**TASK BRIEF**: For each line below with the word "nodev", write out a copy.

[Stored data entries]
- Opening Delimiter -

-- ==== Sys2Proof/Machine/Queues.lean ====
section
/-!
DEFINITION. The queue forms QRES, QCOMMIT and QTAKE (R334 to R337) and their application at the home.
-/

namespace Sys2Proof.Machine

/-- Steps 2 and 3 of R334, and the wait for a queue that is not resident (R330). -/
def queueChk (p : State) (e : Env) (h : W64) (wrong : Queue → Bool) : Option SlotRes :=
  let ctx := (p.seat e.seat).ctx
  match handleBad p ctx h wrong with
  | some r => some r
  | none => queueWait p e h

/-- A form whose result comes from the home of a queue. -/
def queueAsk (p : State) (e : Env) (k : AKind) (a : Reg) (h : W64) : SlotRes := okAct fun s =>
  let s := s.queuePass e h
  let (id, s) := s.freshId
  let s := s.modSeat e.seat fun x => x.addItem id a false 0 none 0
  { s with accs := s.accs ++ [{ accOf0 p e k id with op := h.toNat }] }

/-- QRES (R335). -/
def evalQres (a c : Reg) : Eval := fun p _ e =>
  let h := p.sreg e c
  match queueChk p e h Queue.nodev with
  | some r => r
  | none => queueAsk p e .qres a h
/-- QRES issued on its own. -/
def execQres (a c : Reg) (q : Bool) (s : State) : Host.Outcome State Fault Refusal := solo (.qres a c q) (evalQres a c) s

/-- QCOMMIT and QCOMMIT.rel (R336). -/
def evalQcommit (b c : Reg) (rel : Bool) : Eval := fun p _ e =>
  let h := p.sreg e c
  match queueChk p e h (fun q => if rel then q.cons != 1 else q.nodev) with
  | some r => r
  | none => okAct fun s => (s.queuePass e h).addAcc fun id =>
      { accOf0 p e (if rel then .qrelease else .qcommit) id with op := h.toNat, v := p.sreg e b }
/-- QCOMMIT issued on its own. -/
def execQcommit (b c : Reg) (p q rel : Bool) (s : State) : Host.Outcome State Fault Refusal := solo (.qcommit b c p q rel) (evalQcommit b c rel) s

/-- QTAKE.wait (R337): at the home, in one step, it takes a published entry, whose ticket is then on its way to SA, or
registers the wait. -/
def takeWait (p : State) (e : Env) (a : Reg) (h : W64) : SlotRes :=
  let ctx := (p.seat e.seat).ctx
  let q := p.queue ctx h.toNat
  if p.suspendWaits e.seat || p.unperformed e.seat || !p.queueTurn ctx h.toNat (placeOf e.seat) then waits
  else if q.h ≠ q.p then okAct fun s =>
    let (v, s) := ((s.queuePass e h).queueLog ctx h.toNat (placeOf e.seat)).qTake ctx h.toNat
    let (id, s) := s.freshId
    let s := s.modSeat e.seat fun x => x.addItem id a false 0 none 0
    { s with accs := s.accs ++ [{ accOf0 p e .qtake id with op := h.toNat, flag := true, v }] }
  else if 4096 ≤ p.takesOn q.home then waits
  else .ok { post := some fun s => (s.queuePass e h).takeOn e.seat ctx h.toNat (BitVec.ofNat 12 (1024 + (a.toNat - 60) * 256)) }

/-- QTAKE. -/
def evalQtake (a c : Reg) (wait : Bool) : Eval := fun p _ e =>
  let h := p.sreg e c
  if wait && p.suspendBad e.seat then fault0 0x02
  else
    match queueChk p e h (fun q => q.cons != 1) with
    | some r => r
    | none => if wait then takeWait p e a h else queueAsk p e .qtake a h
/-- QTAKE issued on its own. -/
def execQtake (a c : Reg) (q wait : Bool) (s : State) : Host.Outcome State Fault Refusal := solo (.qtake a c q wait) (evalQtake a c wait) s

/-! ## At the home -/

/-- What an operation that comes to its queue finds. -/
inductive AtHome where
  | here
  | away (s : State)
  | gone

/-- The queue of an access: resident; not, or with accesses that arrived before, so that it waits (R330); or destroyed
meanwhile. -/
def State.atHome (s : State) (a : Acc) : AtHome :=
  let st := (s.queue a.ctx a.op).st
  if st = qFree then .gone
  else if st = qResident ∧ s.qMay a.ctx a.op (.acc a.id) = true then .here
  else .away (s.qHold a.ctx a.op (.acc a.id))

/-- The result of a form on a queue that was destroyed before it came there: the manual gives none (log 2). -/
def State.lostResult (s : State) (a : Acc) : State :=
  let (v, s) := s.freshWord
  (s.dropAcc a.id).deliver a.id v 0

/-- QRES_APPLY (R335). -/
def execQresApply (id : Nat) (s : State) : Host.Outcome State Fault Refusal :=
  .next (match s.accOf id [.qres] with
    | some a =>
      match s.atHome a with
      | .here =>
        let (v, t) := ((s.dropAcc id).qEnter a.ctx a.op (.acc id)).qRes a.ctx a.op a.carr
        t.deliver id v 0
      | .away t => t
      | .gone => s.lostResult a
    | none => s)

/-- QCOMMIT_APPLY (R336). -/
def execQcommitApply (id : Nat) (s : State) : Host.Outcome State Fault Refusal :=
  .next (match s.accOf id [.qcommit, .qrelease] with
    | some a =>
      match s.atHome a with
      | .here =>
        let k : BitVec 32 := a.v.setWidth 32
        let t := (s.dropAcc id).qEnter a.ctx a.op (.acc id)
        if a.k = .qrelease then t.qRelease a.ctx a.op k else t.qCommit a.ctx a.op k
      | .away t => t
      | .gone => s.dropAcc id
    | none => s)

/-- QTAKE_APPLY (R337). -/
def execQtakeApply (id : Nat) (s : State) : Host.Outcome State Fault Refusal :=
  .next (match s.accOf id [.qtake] with
    | some a =>
      if a.flag then (s.dropAcc id).deliver id a.v 0
      else
      match s.atHome a with
      | .here =>
        let (v, t) := ((s.dropAcc id).qEnter a.ctx a.op (.acc id)).qTake a.ctx a.op
        t.deliver id v 0
      | .away t => t
      | .gone => s.lostResult a
    | none => s)

end Sys2Proof.Machine
end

- Closing Delimiter -

**EXERCISE RESULT**:
  match queueChk p e h Queue.nodev with
  match queueChk p e h (fun q => if rel then q.cons != 1 else q.nodev) with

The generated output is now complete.